**Exercise material**
--- --- ---

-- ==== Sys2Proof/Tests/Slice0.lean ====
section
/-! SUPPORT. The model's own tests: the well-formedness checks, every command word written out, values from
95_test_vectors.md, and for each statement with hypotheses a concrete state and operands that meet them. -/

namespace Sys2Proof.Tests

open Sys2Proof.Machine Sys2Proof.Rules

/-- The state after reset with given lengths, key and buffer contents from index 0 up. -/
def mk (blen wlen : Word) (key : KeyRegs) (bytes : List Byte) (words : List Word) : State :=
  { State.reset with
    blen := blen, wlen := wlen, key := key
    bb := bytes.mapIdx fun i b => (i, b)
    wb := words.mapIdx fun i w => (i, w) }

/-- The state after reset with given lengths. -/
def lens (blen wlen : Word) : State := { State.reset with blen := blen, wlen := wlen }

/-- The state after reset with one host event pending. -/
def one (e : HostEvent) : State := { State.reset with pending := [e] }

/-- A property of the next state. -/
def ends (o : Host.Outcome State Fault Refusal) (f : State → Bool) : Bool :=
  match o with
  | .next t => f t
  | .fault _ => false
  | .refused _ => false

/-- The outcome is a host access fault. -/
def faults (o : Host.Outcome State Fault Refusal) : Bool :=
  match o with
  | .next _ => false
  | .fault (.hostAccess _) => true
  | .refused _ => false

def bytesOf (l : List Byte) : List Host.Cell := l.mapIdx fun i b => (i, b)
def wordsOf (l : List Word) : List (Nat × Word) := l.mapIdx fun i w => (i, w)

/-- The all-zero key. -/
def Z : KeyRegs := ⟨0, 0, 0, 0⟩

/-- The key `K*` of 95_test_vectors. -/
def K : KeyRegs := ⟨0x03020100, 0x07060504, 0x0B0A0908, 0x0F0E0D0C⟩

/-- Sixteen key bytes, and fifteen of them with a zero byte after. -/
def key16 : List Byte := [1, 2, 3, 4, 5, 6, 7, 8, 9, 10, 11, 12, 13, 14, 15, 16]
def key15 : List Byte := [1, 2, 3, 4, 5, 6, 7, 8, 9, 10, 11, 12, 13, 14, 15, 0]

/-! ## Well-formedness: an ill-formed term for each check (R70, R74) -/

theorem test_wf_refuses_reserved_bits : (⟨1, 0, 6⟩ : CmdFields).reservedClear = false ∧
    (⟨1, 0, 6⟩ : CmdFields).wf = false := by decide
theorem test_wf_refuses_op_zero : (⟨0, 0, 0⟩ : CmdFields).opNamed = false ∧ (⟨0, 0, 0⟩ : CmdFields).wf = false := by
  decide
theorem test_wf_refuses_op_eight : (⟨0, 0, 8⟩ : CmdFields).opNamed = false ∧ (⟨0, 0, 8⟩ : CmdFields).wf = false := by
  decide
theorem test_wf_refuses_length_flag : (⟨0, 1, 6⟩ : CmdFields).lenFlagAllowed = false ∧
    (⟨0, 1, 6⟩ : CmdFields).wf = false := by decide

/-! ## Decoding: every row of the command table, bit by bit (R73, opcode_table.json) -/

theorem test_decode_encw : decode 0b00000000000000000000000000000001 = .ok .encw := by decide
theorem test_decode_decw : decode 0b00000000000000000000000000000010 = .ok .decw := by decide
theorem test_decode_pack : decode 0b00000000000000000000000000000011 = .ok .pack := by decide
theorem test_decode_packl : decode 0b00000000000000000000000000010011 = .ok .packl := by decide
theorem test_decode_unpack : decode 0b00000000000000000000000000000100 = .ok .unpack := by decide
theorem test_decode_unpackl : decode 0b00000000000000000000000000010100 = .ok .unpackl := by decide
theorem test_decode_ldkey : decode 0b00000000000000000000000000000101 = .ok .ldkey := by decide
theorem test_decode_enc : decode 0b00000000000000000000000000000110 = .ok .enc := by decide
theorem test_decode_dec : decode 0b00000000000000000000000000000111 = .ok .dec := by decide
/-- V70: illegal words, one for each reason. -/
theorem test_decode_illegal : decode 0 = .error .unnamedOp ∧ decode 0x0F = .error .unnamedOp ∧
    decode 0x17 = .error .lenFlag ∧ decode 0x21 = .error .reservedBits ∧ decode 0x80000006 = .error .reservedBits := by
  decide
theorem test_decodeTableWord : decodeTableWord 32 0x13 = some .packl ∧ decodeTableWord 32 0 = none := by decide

--- --- ---

**Task statement**
Transcribe nothing except the lines from the one with "def key15 : List" through the end of the data above, each exactly as it appears.

**Result for this exercise**
def key15 : List Byte := [1, 2, 3, 4, 5, 6, 7, 8, 9, 10, 11, 12, 13, 14, 15, 0]

/-! ## Well-formedness: an ill-formed term for each check (R70, R74) -/

theorem test_wf_refuses_reserved_bits : (⟨1, 0, 6⟩ : CmdFields).reservedClear = false ∧
    (⟨1, 0, 6⟩ : CmdFields).wf = false := by decide
theorem test_wf_refuses_op_zero : (⟨0, 0, 0⟩ : CmdFields).opNamed = false ∧ (⟨0, 0, 0⟩ : CmdFields).wf = false := by
  decide
theorem test_wf_refuses_op_eight : (⟨0, 0, 8⟩ : CmdFields).opNamed = false ∧ (⟨0, 0, 8⟩ : CmdFields).wf = false := by
  decide
theorem test_wf_refuses_length_flag : (⟨0, 1, 6⟩ : CmdFields).lenFlagAllowed = false ∧
    (⟨0, 1, 6⟩ : CmdFields).wf = false := by decide

/-! ## Decoding: every row of the command table, bit by bit (R73, opcode_table.json) -/

theorem test_decode_encw : decode 0b00000000000000000000000000000001 = .ok .encw := by decide
theorem test_decode_decw : decode 0b00000000000000000000000000000010 = .ok .decw := by decide
theorem test_decode_pack : decode 0b00000000000000000000000000000011 = .ok .pack := by decide
theorem test_decode_packl : decode 0b00000000000000000000000000010011 = .ok .packl := by decide
theorem test_decode_unpack : decode 0b00000000000000000000000000000100 = .ok .unpack := by decide
theorem test_decode_unpackl : decode 0b00000000000000000000000000010100 = .ok .unpackl := by decide
theorem test_decode_ldkey : decode 0b00000000000000000000000000000101 = .ok .ldkey := by decide
theorem test_decode_enc : decode 0b00000000000000000000000000000110 = .ok .enc := by decide
theorem test_decode_dec : decode 0b00000000000000000000000000000111 = .ok .dec := by decide
/-- V70: illegal words, one for each reason. -/
theorem test_decode_illegal : decode 0 = .error .unnamedOp ∧ decode 0x0F = .error .unnamedOp ∧
    decode 0x17 = .error .lenFlag ∧ decode 0x21 = .error .reservedBits ∧ decode 0x80000006 = .error .reservedBits := by
  decide
theorem test_decodeTableWord : decodeTableWord 32 0x13 = some .packl ∧ decodeTableWord 32 0 = none := by decide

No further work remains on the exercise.